Conferences:  We presented our work this year at: Cosyne (Feb: Salt Lake City & Snowbird), CNS workshops (July: Atlanta), SFN (Oct: New Orleans), NIPS (Dec: Lake Tahoe).

Reading Highlights

  • In the fall, we continued (re-started) our reading group on Non-parametric Bayesian models, focused in particular on models of discrete data based on the Dirichlet Process, in particular: Hierarchical Dirichlet Processes (Teh et al) and the Sequence Memoizer (Wood et al).
  • Kenneth has introduced us to Riemannian Manifold HMC and Hybrid Monte Carlo and some other fancy Bayesian inference methods, and is preparing to tell us about some implementations (using CUDA) that allow them to run super fast on the GPU (if you have an nvidia graphics card).
  • We enjoyed reading Simon Wood’s paper (Nature 2010), about “simulated likelihood methods” for doing statistical inference in systems with chaotic dynamics. Pretty cool idea, related to the Method of Simulated Moments, that he applies to some crazy chaotic (but simple) nonlinear models from population ecology.  Seems like an approach that might be useful for neuroscience applications (where we also have biophysical models described by nonlinear ODEs for which inference difficult!)
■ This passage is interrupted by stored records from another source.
/-- While a load of the port waits for its read, phase LOADS goes on (R166). -/
theorem phase_loads {r : LoadRec} (reads : readOf s r = true) (own : r.port = p) :
    (t.port p).state = .teardown .loads := by
  cases h.phase with
  | loads state _ => exact state
  | pool _ gone _ _ => exact absurd own (gone r reads)
  | home _ gone _ => exact absurd own (gone r reads)

include settled

/-- Without such a load phase LOADS has ended. -/
theorem phase_gone (gone : ∀ r, readOf s r = true → r.port ≠ p) : (t.port p).state ≠ .teardown .loads := by
  intro state
  have due := settled.ports p
  unfold portDue at due
  rw [state] at due
  have left : loadOfPort t p = true := by simpa using due
  obtain ⟨r, reads, own⟩ := h.loads.loadOfPort_iff.1 left
  exact gone r reads own

theorem phase_pool (gone : ∀ r, readOf s r = true → r.port ≠ p) {c : Ctx} (next : nextPooled s p = some c) :
    (t.port p).state = .teardown (.contexts c) := by
  cases h.phase with
  | loads state _ => exact absurd state (h.phase_gone settled gone)
  | pool state _ next' _ =>
    rw [next] at next'
    cases next'
    exact state
  | home _ _ none' =>
    rw [next] at none'
    cases none'

theorem phase_home (holding : Holding t) (gone : ∀ r, readOf s r = true → r.port ≠ p) (next : nextPooled s p = none) :
    (t.port p).state = .teardown (if t.teardown (homeOf p) = none then .ended else .contexts (homeOf p)) := by
  have state : (t.port p).state = .teardown (.contexts (homeOf p)) ∨ (t.port p).state = .teardown .ended := by
    cases h.phase with
    | loads state _ => exact absurd state (h.phase_gone settled gone)
    | pool _ _ some' _ =>
      rw [next] at some'
      cases some'
    | home state _ _ => exact state
  split_ifs with ended
  · refine state.resolve_left fun at' => ?_
    have due := settled.ports p
    unfold portDue at due
    rw [at'] at due
    dsimp only at due
    rw [ended] at due
    cases due
  · refine state.resolve_right fun at' => ended ?_
    refine holding.noTeardown_of_home (p := p) ?_
    rw [at']
    nofun

end Within

/-! ## The slots -/

/-- A MAP_LOAD's slot is that of its load. -/
theorem slot_ne_of_load {s : State} (h : PortTables s) {p : Port} {q : ControlSlot} (listed : q ∈ (s.port p).slots)
    (kind : q.kind ≠ .mapLoad) {r : LoadRec} (queued : r ∈ s.loadQueue) (own : r.port = p) : q.tag ≠ r.tag := by
  intro same
  obtain ⟨x, found, load, -⟩ := h.carried.loads r queued
  rw [own] at found
  unfold slotOf at found
  have tag := beq_iff_eq.1 (List.find?_some (p := fun x : ControlSlot => x.tag == r.tag) found)
  have unique : q = x := List.inj_on_of_nodup_map (h.port p).slotTags listed (List.mem_of_find?_eq_some found)
    (same.trans tag.symm)
  exact kind (unique ▸ load)

/-- The loads of a port under one tag are one. -/
theorem load_unique {s : State} (h : PortTables s) {r r' : LoadRec} (listed : r ∈ s.loadQueue) (listed' : r' ∈ s.loadQueue)
    (port : r'.port = r.port) (tag : r'.tag = r.tag) : r' = r :=
  List.inj_on_of_nodup_map h.carried.loadTags listed' listed (Prod.ext port tag)

/-- The slots that stand after the event: the marked ones but those of the loads that have ended (R146, R165). -/
theorem mem_slots_settle {s : State} (h : Lawful s) {p : Port} (up : (s.port p).state = .up) {l : List AccessResponse} {k : Nat}
    (started : startPortTeardown (modPort s p fun x => { x with prst := true }) p = endLoadsOfPort (cutPort s p l k) p)
    (q : ControlSlot) : q ∈ ((settle (endLoadsOfPort (cutPort s p l k) p)).port p).slots ↔
      q ∈ ((s.port p).cut p l).slots ∧ ∀ r ∈ s.loadQueue, r.port = p → readOf s r = false → q.tag ≠ r.tag := by
  have left := LoadsLeft.of_cut (u := cutPort s p l k) h.holding.loads h.ports.carried.loadTags rfl rfl
    (endLoadsOfPort_endsLoads (cutPort s p l k) p)
  rw [(within_settle h up started).slots, left.2, port_cutPort]

theorem mem_slots_cut (r : PortRec) (p : Port) (l : List AccessResponse) (q : ControlSlot) : q ∈ (r.cut p l).slots ↔
    ∃ q0 ∈ r.slots, q0.standing = .active ∧ q0.kind ≠ .bind ∧ q = { q0 with discard := true } := by
  unfold PortRec.cut
  simp only [List.mem_map, List.mem_filter, Bool.and_eq_true, beq_iff_eq, bne_iff_ne, and_assoc, eq_comm (a := q)]

namespace Within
  • Karin Knudson: new lab member (Ph.D. student in mathematics), joined during fall semester.
  • Kenneth Latimer & Jacob Yates: passed INS qualifying exams
  • Mijung Park: passed Ph.D. qualifying exam in ECE.
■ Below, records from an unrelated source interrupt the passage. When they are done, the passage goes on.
/-- When a load/store watchpoint hits, what the test changes, and that every load, store and atomic form then takes
WPEM. For every state (in debug mode too, where it is the model's choice) and access: the test changes nothing but MWPS.
A watchpoint hits an access of at most 8 bytes exactly when its LoadEn or StoreEn bit matches the kind (AM* and SC are
both), and some byte of the access stands in the bytes its Size selects of an 8-byte group whose address (the access
address, or that of the next group modulo 2^GRLEN) it hits: CRMD.WE is 1, DMOnly only in debug mode, PLVn of the current
level is 1, the ASIDs agree where LCL asks for it, and every address bit that the mask does not exclude agrees. Where no
implemented watchpoint hits, MWPS stays and nothing is raised. Where one hits and MWPS.Skip is 1, Skip is cleared, the
status bits stay and nothing is raised. Where one hits and Skip is 0, the status bit of each hitting watchpoint is set,
the others stay, and every form whose access it is (LD, LDX, LDPTR, ST, STX, STPTR, LL, SC, the thirty-six AM*, the
bound-check forms, FLD, FLDX, FST, FSTX and theirs) takes WPEM (0x13, 1): no register, flag or byte of memory changes,
BADI = the word, BADV stays. R205-R209, R217, R843, R851. How read-modify-write accesses, Skip and accesses across
groups are treated: decisions D31, D32 (log 32); that a hit with DBG.DM = 1, which R217 calls a debug exception
(DBG.DMW, out of scope), sets the status bits and raises WPEM like any other is the model's choice (log 32); that the
test comes before every other check: log 48; the wrap of the next group: log 61; the debug registers at the entry: log
44, an entry with VS other than 0: decision D76 (log 63). -/
def Obligations.WatchpointTestOfAnAccess : Prop :=
  (∀ (s : State) (a : Access), s.afterWatch a = { s with watch := { s.watch with mwps :=
    (s.afterWatch a).watch.mwps } }) ∧
  (∀ (s : State) (a : Access) (w : Watchpoint), a.size ≤ 8 → (s.mwAccessHit a w = true ↔
    ((a.kind = .load ∨ a.kind = .rmw) ∧ w.cfg3.getLsbD 8 = true ∨
      (a.kind = .store ∨ a.kind = .rmw) ∧ w.cfg3.getLsbD 9 = true) ∧
    ∃ k < a.size, w.WatchesByte ((a.va.toNat + k) % 8) ∧
      s.WatchHits w (if a.va.toNat % 8 + k < 8 then a.va else s.vaddr ((a.va &&& ~~~7#64) + 8#64)))) ∧
  (∀ (s : State) (a : Access), (∀ n < 8, n < s.cfg.mwpNum → s.mwAccessHit a (s.watch.mwp.getD n .reset) = false) →
    s.watchMem a = (s, false)) ∧
  (∀ (s : State) (a : Access), (∃ n < 8, n < s.cfg.mwpNum ∧ s.mwAccessHit a (s.watch.mwp.getD n .reset) = true) →
    (s.watch.mwps.getLsbD 16 = true → (s.watchMem a).2 = false ∧
      ∀ i, (s.afterWatch a).watch.mwps.getLsbD i = (s.watch.mwps.getLsbD i && decide (i ≠ 16))) ∧
    (s.watch.mwps.getLsbD 16 = false → (s.watchMem a).2 = true ∧
      ∀ i, (s.afterWatch a).watch.mwps.getLsbD i = (s.watch.mwps.getLsbD i ||
        (decide (i < 8) && decide (i < s.cfg.mwpNum) && s.mwAccessHit a (s.watch.mwp.getD i .reset))))) ∧
  ∀ (fd rd rj rk : Reg) (i12 : BitVec 12) (i14 : BitVec 14),
  TakesWpem (.ldB rd rj i12) Always
    (fun s => s.ordinary .load (s.getGr rj + BitVec.ofInt 64 i12.toInt) 1) ∧
  TakesWpem (.ldH rd rj i12) Always
    (fun s => s.ordinary .load (s.getGr rj + BitVec.ofInt 64 i12.toInt) 2) ∧
  TakesWpem (.ldW rd rj i12) Always
    (fun s => s.ordinary .load (s.getGr rj + BitVec.ofInt 64 i12.toInt) 4) ∧
  TakesWpem (.ldD rd rj i12) InLa64
    (fun s => s.ordinary .load (s.getGr rj + BitVec.ofInt 64 i12.toInt) 8) ∧
  TakesWpem (.ldBu rd rj i12) Always
    (fun s => s.ordinary .load (s.getGr rj + BitVec.ofInt 64 i12.toInt) 1) ∧
  TakesWpem (.ldHu rd rj i12) Always
    (fun s => s.ordinary .load (s.getGr rj + BitVec.ofInt 64 i12.toInt) 2) ∧
  TakesWpem (.ldWu rd rj i12) InLa64
    (fun s => s.ordinary .load (s.getGr rj + BitVec.ofInt 64 i12.toInt) 4) ∧
  TakesWpem (.ldxB rd rj rk) InLa64
    (fun s => s.ordinary .load (s.getGr rj + s.getGr rk) 1) ∧
  TakesWpem (.ldxH rd rj rk) InLa64
    (fun s => s.ordinary .load (s.getGr rj + s.getGr rk) 2) ∧
  TakesWpem (.ldxW rd rj rk) InLa64
    (fun s => s.ordinary .load (s.getGr rj + s.getGr rk) 4) ∧
  TakesWpem (.ldxD rd rj rk) InLa64
    (fun s => s.ordinary .load (s.getGr rj + s.getGr rk) 8) ∧
  TakesWpem (.ldxBu rd rj rk) InLa64
    (fun s => s.ordinary .load (s.getGr rj + s.getGr rk) 1) ∧
  TakesWpem (.ldxHu rd rj rk) InLa64
    (fun s => s.ordinary .load (s.getGr rj + s.getGr rk) 2) ∧
  TakesWpem (.ldxWu rd rj rk) InLa64
    (fun s => s.ordinary .load (s.getGr rj + s.getGr rk) 4) ∧
  TakesWpem (.ldptrW rd rj i14) InLa64
    (fun s => s.ordinary .load (s.getGr rj + BitVec.ofInt 64 (i14.toInt * 4)) 4) ∧
  TakesWpem (.ldptrD rd rj i14) InLa64
    (fun s => s.ordinary .load (s.getGr rj + BitVec.ofInt 64 (i14.toInt * 4)) 8) ∧
  TakesWpem (.stB rd rj i12) Always
    (fun s => s.ordinary .store (s.getGr rj + BitVec.ofInt 64 i12.toInt) 1) ∧
  TakesWpem (.stH rd rj i12) Always
    (fun s => s.ordinary .store (s.getGr rj + BitVec.ofInt 64 i12.toInt) 2) ∧
  TakesWpem (.stW rd rj i12) Always
    (fun s => s.ordinary .store (s.getGr rj + BitVec.ofInt 64 i12.toInt) 4) ∧
  TakesWpem (.stD rd rj i12) InLa64
    (fun s => s.ordinary .store (s.getGr rj + BitVec.ofInt 64 i12.toInt) 8) ∧
  TakesWpem (.stxB rd rj rk) InLa64
    (fun s => s.ordinary .store (s.getGr rj + s.getGr rk) 1) ∧
  TakesWpem (.stxH rd rj rk) InLa64
    (fun s => s.ordinary .store (s.getGr rj + s.getGr rk) 2) ∧
  TakesWpem (.stxW rd rj rk) InLa64
    (fun s => s.ordinary .store (s.getGr rj + s.getGr rk) 4) ∧
  TakesWpem (.stxD rd rj rk) InLa64
    (fun s => s.ordinary .store (s.getGr rj + s.getGr rk) 8) ∧
  TakesWpem (.stptrW rd rj i14) InLa64
    (fun s => s.ordinary .store (s.getGr rj + BitVec.ofInt 64 (i14.toInt * 4)) 4) ∧
  TakesWpem (.stptrD rd rj i14) InLa64
    (fun s => s.ordinary .store (s.getGr rj + BitVec.ofInt 64 (i14.toInt * 4)) 8) ∧
  TakesWpem (.fldS fd rj i12) (fun s => FpReady false s)
    (fun s => s.ordinary .load (s.getGr rj + BitVec.ofInt 64 i12.toInt) 4) ∧
  TakesWpem (.fldD fd rj i12) (fun s => FpReady true s)
    (fun s => s.ordinary .load (s.getGr rj + BitVec.ofInt 64 i12.toInt) 8) ∧
  TakesWpem (.fstS fd rj i12) (fun s => FpReady false s)
    (fun s => s.ordinary .store (s.getGr rj + BitVec.ofInt 64 i12.toInt) 4) ∧
  TakesWpem (.fstD fd rj i12) (fun s => FpReady true s)
    (fun s => s.ordinary .store (s.getGr rj + BitVec.ofInt 64 i12.toInt) 8) ∧
  TakesWpem (.fldxS fd rj rk) (fun s => s.cfg.la64 = true ∧ FpReady false s)
    (fun s => s.ordinary .load (s.getGr rj + s.getGr rk) 4) ∧
  TakesWpem (.fldxD fd rj rk) (fun s => s.cfg.la64 = true ∧ FpReady true s)
    (fun s => s.ordinary .load (s.getGr rj + s.getGr rk) 8) ∧
  TakesWpem (.fstxS fd rj rk) (fun s => s.cfg.la64 = true ∧ FpReady false s)
    (fun s => s.ordinary .store (s.getGr rj + s.getGr rk) 4) ∧
  TakesWpem (.fstxD fd rj rk) (fun s => s.cfg.la64 = true ∧ FpReady true s)
    (fun s => s.ordinary .store (s.getGr rj + s.getGr rk) 8) ∧
  TakesWpem (.llW rd rj i14) Always
    (fun s => s.aligned .load (s.getGr rj + BitVec.ofInt 64 (i14.toInt * 4)) 4) ∧
  TakesWpem (.llD rd rj i14) InLa64
    (fun s => s.aligned .load (s.getGr rj + BitVec.ofInt 64 (i14.toInt * 4)) 8) ∧
  TakesWpem (.scW rd rj i14) Always
    (fun s => s.aligned .rmw (s.getGr rj + BitVec.ofInt 64 (i14.toInt * 4)) 4) ∧
  TakesWpem (.scD rd rj i14) InLa64
    (fun s => s.aligned .rmw (s.getGr rj + BitVec.ofInt 64 (i14.toInt * 4)) 8) ∧
  TakesWpem (.amswapW rd rj rk) (fun s => s.cfg.la64 = true ∧ s.cfg.hasLam = true ∧ rd ≠ rj)
    (fun s => s.aligned .rmw (s.getGr rj) 4) ∧
  TakesWpem (.amswapD rd rj rk) (fun s => s.cfg.la64 = true ∧ s.cfg.hasLam = true ∧ rd ≠ rj)
    (fun s => s.aligned .rmw (s.getGr rj) 8) ∧
  TakesWpem (.amaddW rd rj rk) (fun s => s.cfg.la64 = true ∧ s.cfg.hasLam = true ∧ rd ≠ rj)
    (fun s => s.aligned .rmw (s.getGr rj) 4) ∧
  TakesWpem (.amaddD rd rj rk) (fun s => s.cfg.la64 = true ∧ s.cfg.hasLam = true ∧ rd ≠ rj)
    (fun s => s.aligned .rmw (s.getGr rj) 8) ∧
  TakesWpem (.amandW rd rj rk) (fun s => s.cfg.la64 = true ∧ s.cfg.hasLam = true ∧ rd ≠ rj)
    (fun s => s.aligned .rmw (s.getGr rj) 4) ∧
  TakesWpem (.amandD rd rj rk) (fun s => s.cfg.la64 = true ∧ s.cfg.hasLam = true ∧ rd ≠ rj)
    (fun s => s.aligned .rmw (s.getGr rj) 8) ∧
  TakesWpem (.amorW rd rj rk) (fun s => s.cfg.la64 = true ∧ s.cfg.hasLam = true ∧ rd ≠ rj)
    (fun s => s.aligned .rmw (s.getGr rj) 4) ∧
  TakesWpem (.amorD rd rj rk) (fun s => s.cfg.la64 = true ∧ s.cfg.hasLam = true ∧ rd ≠ rj)
    (fun s => s.aligned .rmw (s.getGr rj) 8) ∧
  TakesWpem (.amxorW rd rj rk) (fun s => s.cfg.la64 = true ∧ s.cfg.hasLam = true ∧ rd ≠ rj)
    (fun s => s.aligned .rmw (s.getGr rj) 4) ∧
  TakesWpem (.amxorD rd rj rk) (fun s => s.cfg.la64 = true ∧ s.cfg.hasLam = true ∧ rd ≠ rj)
    (fun s => s.aligned .rmw (s.getGr rj) 8) ∧
  TakesWpem (.ammaxW rd rj rk) (fun s => s.cfg.la64 = true ∧ s.cfg.hasLam = true ∧ rd ≠ rj)
    (fun s => s.aligned .rmw (s.getGr rj) 4) ∧
  TakesWpem (.ammaxD rd rj rk) (fun s => s.cfg.la64 = true ∧ s.cfg.hasLam = true ∧ rd ≠ rj)
    (fun s => s.aligned .rmw (s.getGr rj) 8) ∧
  TakesWpem (.amminW rd rj rk) (fun s => s.cfg.la64 = true ∧ s.cfg.hasLam = true ∧ rd ≠ rj)
    (fun s => s.aligned .rmw (s.getGr rj) 4) ∧
  TakesWpem (.amminD rd rj rk) (fun s => s.cfg.la64 = true ∧ s.cfg.hasLam = true ∧ rd ≠ rj)
    (fun s => s.aligned .rmw (s.getGr rj) 8) ∧
  TakesWpem (.ammaxWu rd rj rk) (fun s => s.cfg.la64 = true ∧ s.cfg.hasLam = true ∧ rd ≠ rj)
    (fun s => s.aligned .rmw (s.getGr rj) 4) ∧
  TakesWpem (.ammaxDu rd rj rk) (fun s => s.cfg.la64 = true ∧ s.cfg.hasLam = true ∧ rd ≠ rj)
    (fun s => s.aligned .rmw (s.getGr rj) 8) ∧
  TakesWpem (.amminWu rd rj rk) (fun s => s.cfg.la64 = true ∧ s.cfg.hasLam = true ∧ rd ≠ rj)
    (fun s => s.aligned .rmw (s.getGr rj) 4) ∧
  TakesWpem (.amminDu rd rj rk) (fun s => s.cfg.la64 = true ∧ s.cfg.hasLam = true ∧ rd ≠ rj)
    (fun s => s.aligned .rmw (s.getGr rj) 8) ∧
  TakesWpem (.amswapDbW rd rj rk) (fun s => s.cfg.la64 = true ∧ s.cfg.hasLam = true ∧ rd ≠ rj)
    (fun s => s.aligned .rmw (s.getGr rj) 4) ∧
  TakesWpem (.amswapDbD rd rj rk) (fun s => s.cfg.la64 = true ∧ s.cfg.hasLam = true ∧ rd ≠ rj)
    (fun s => s.aligned .rmw (s.getGr rj) 8) ∧
  TakesWpem (.amaddDbW rd rj rk) (fun s => s.cfg.la64 = true ∧ s.cfg.hasLam = true ∧ rd ≠ rj)
    (fun s => s.aligned .rmw (s.getGr rj) 4) ∧
  TakesWpem (.amaddDbD rd rj rk) (fun s => s.cfg.la64 = true ∧ s.cfg.hasLam = true ∧ rd ≠ rj)
    (fun s => s.aligned .rmw (s.getGr rj) 8) ∧
  TakesWpem (.amandDbW rd rj rk) (fun s => s.cfg.la64 = true ∧ s.cfg.hasLam = true ∧ rd ≠ rj)
    (fun s => s.aligned .rmw (s.getGr rj) 4) ∧
  TakesWpem (.amandDbD rd rj rk) (fun s => s.cfg.la64 = true ∧ s.cfg.hasLam = true ∧ rd ≠ rj)
    (fun s => s.aligned .rmw (s.getGr rj) 8) ∧
  TakesWpem (.amorDbW rd rj rk) (fun s => s.cfg.la64 = true ∧ s.cfg.hasLam = true ∧ rd ≠ rj)
    (fun s => s.aligned .rmw (s.getGr rj) 4) ∧
  TakesWpem (.amorDbD rd rj rk) (fun s => s.cfg.la64 = true ∧ s.cfg.hasLam = true ∧ rd ≠ rj)
    (fun s => s.aligned .rmw (s.getGr rj) 8) ∧
  TakesWpem (.amxorDbW rd rj rk) (fun s => s.cfg.la64 = true ∧ s.cfg.hasLam = true ∧ rd ≠ rj)
    (fun s => s.aligned .rmw (s.getGr rj) 4) ∧
  TakesWpem (.amxorDbD rd rj rk) (fun s => s.cfg.la64 = true ∧ s.cfg.hasLam = true ∧ rd ≠ rj)
    (fun s => s.aligned .rmw (s.getGr rj) 8) ∧
  TakesWpem (.ammaxDbW rd rj rk) (fun s => s.cfg.la64 = true ∧ s.cfg.hasLam = true ∧ rd ≠ rj)
    (fun s => s.aligned .rmw (s.getGr rj) 4) ∧
  TakesWpem (.ammaxDbD rd rj rk) (fun s => s.cfg.la64 = true ∧ s.cfg.hasLam = true ∧ rd ≠ rj)
    (fun s => s.aligned .rmw (s.getGr rj) 8) ∧
  TakesWpem (.amminDbW rd rj rk) (fun s => s.cfg.la64 = true ∧ s.cfg.hasLam = true ∧ rd ≠ rj)
    (fun s => s.aligned .rmw (s.getGr rj) 4) ∧
  TakesWpem (.amminDbD rd rj rk) (fun s => s.cfg.la64 = true ∧ s.cfg.hasLam = true ∧ rd ≠ rj)
    (fun s => s.aligned .rmw (s.getGr rj) 8) ∧
  TakesWpem (.ammaxDbWu rd rj rk) (fun s => s.cfg.la64 = true ∧ s.cfg.hasLam = true ∧ rd ≠ rj)
    (fun s => s.aligned .rmw (s.getGr rj) 4) ∧
  TakesWpem (.ammaxDbDu rd rj rk) (fun s => s.cfg.la64 = true ∧ s.cfg.hasLam = true ∧ rd ≠ rj)
    (fun s => s.aligned .rmw (s.getGr rj) 8) ∧
  TakesWpem (.amminDbWu rd rj rk) (fun s => s.cfg.la64 = true ∧ s.cfg.hasLam = true ∧ rd ≠ rj)
    (fun s => s.aligned .rmw (s.getGr rj) 4) ∧
  TakesWpem (.amminDbDu rd rj rk) (fun s => s.cfg.la64 = true ∧ s.cfg.hasLam = true ∧ rd ≠ rj)
    (fun s => s.aligned .rmw (s.getGr rj) 8) ∧
  TakesWpem (.ldgtB rd rj rk) InLa64
    (fun s => s.bounded .load (s.getGr rj) 1 (s.boundGt rj rk)) ∧
  TakesWpem (.ldgtH rd rj rk) InLa64
    (fun s => s.bounded .load (s.getGr rj) 2 (s.boundGt rj rk)) ∧
  TakesWpem (.ldgtW rd rj rk) InLa64
    (fun s => s.bounded .load (s.getGr rj) 4 (s.boundGt rj rk)) ∧
  TakesWpem (.ldgtD rd rj rk) InLa64
    (fun s => s.bounded .load (s.getGr rj) 8 (s.boundGt rj rk)) ∧
  TakesWpem (.ldleB rd rj rk) InLa64
    (fun s => s.bounded .load (s.getGr rj) 1 (s.boundLe rj rk)) ∧
  TakesWpem (.ldleH rd rj rk) InLa64
    (fun s => s.bounded .load (s.getGr rj) 2 (s.boundLe rj rk)) ∧
  TakesWpem (.ldleW rd rj rk) InLa64
    (fun s => s.bounded .load (s.getGr rj) 4 (s.boundLe rj rk)) ∧
  TakesWpem (.ldleD rd rj rk) InLa64
    (fun s => s.bounded .load (s.getGr rj) 8 (s.boundLe rj rk)) ∧
  TakesWpem (.stgtB rd rj rk) InLa64
    (fun s => s.bounded .store (s.getGr rj) 1 (s.boundGt rj rk)) ∧
  TakesWpem (.stgtH rd rj rk) InLa64
    (fun s => s.bounded .store (s.getGr rj) 2 (s.boundGt rj rk)) ∧
  TakesWpem (.stgtW rd rj rk) InLa64
    (fun s => s.bounded .store (s.getGr rj) 4 (s.boundGt rj rk)) ∧
  TakesWpem (.stgtD rd rj rk) InLa64
    (fun s => s.bounded .store (s.getGr rj) 8 (s.boundGt rj rk)) ∧
  TakesWpem (.stleB rd rj rk) InLa64
    (fun s => s.bounded .store (s.getGr rj) 1 (s.boundLe rj rk)) ∧
  TakesWpem (.stleH rd rj rk) InLa64
    (fun s => s.bounded .store (s.getGr rj) 2 (s.boundLe rj rk)) ∧
  TakesWpem (.stleW rd rj rk) InLa64
    (fun s => s.bounded .store (s.getGr rj) 4 (s.boundLe rj rk)) ∧
  TakesWpem (.stleD rd rj rk) InLa64
    (fun s => s.bounded .store (s.getGr rj) 8 (s.boundLe rj rk)) ∧
  TakesWpem (.fldgtS fd rj rk) (fun s => s.cfg.la64 = true ∧ FpReady false s)
    (fun s => s.bounded .load (s.getGr rj) 4 (s.boundGt rj rk)) ∧
  TakesWpem (.fldgtD fd rj rk) (fun s => s.cfg.la64 = true ∧ FpReady true s)
    (fun s => s.bounded .load (s.getGr rj) 8 (s.boundGt rj rk)) ∧
  TakesWpem (.fldleS fd rj rk) (fun s => s.cfg.la64 = true ∧ FpReady false s)
    (fun s => s.bounded .load (s.getGr rj) 4 (s.boundLe rj rk)) ∧
  TakesWpem (.fldleD fd rj rk) (fun s => s.cfg.la64 = true ∧ FpReady true s)
    (fun s => s.bounded .load (s.getGr rj) 8 (s.boundLe rj rk)) ∧
  TakesWpem (.fstgtS fd rj rk) (fun s => s.cfg.la64 = true ∧ FpReady false s)
    (fun s => s.bounded .store (s.getGr rj) 4 (s.boundGt rj rk)) ∧
  TakesWpem (.fstgtD fd rj rk) (fun s => s.cfg.la64 = true ∧ FpReady true s)
    (fun s => s.bounded .store (s.getGr rj) 8 (s.boundGt rj rk)) ∧
  TakesWpem (.fstleS fd rj rk) (fun s => s.cfg.la64 = true ∧ FpReady false s)
    (fun s => s.bounded .store (s.getGr rj) 4 (s.boundLe rj rk)) ∧
  TakesWpem (.fstleD fd rj rk) (fun s => s.cfg.la64 = true ∧ FpReady true s)
    (fun s => s.bounded .store (s.getGr rj) 8 (s.boundLe rj rk))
Memming to speak at Joint Statistical Mtg (Aug 1, 11)

If you happen to be in Miami Beach, FL and have had enough of sun, sand and Art Deco, come hear Memming speak about “Spike Train Kernel Methods for Neuroscience” at the JSM 2011, in a Monday session on Statistical Modeling of Neural Spike, organized by Dong Song (USC) and Haonan Wang (Colorado State).

Memming will speak about kernel-based methods for clustering, decoding, and computing distances between spike trains, which he started during his Ph.D. at U. Florida with José Príncipe.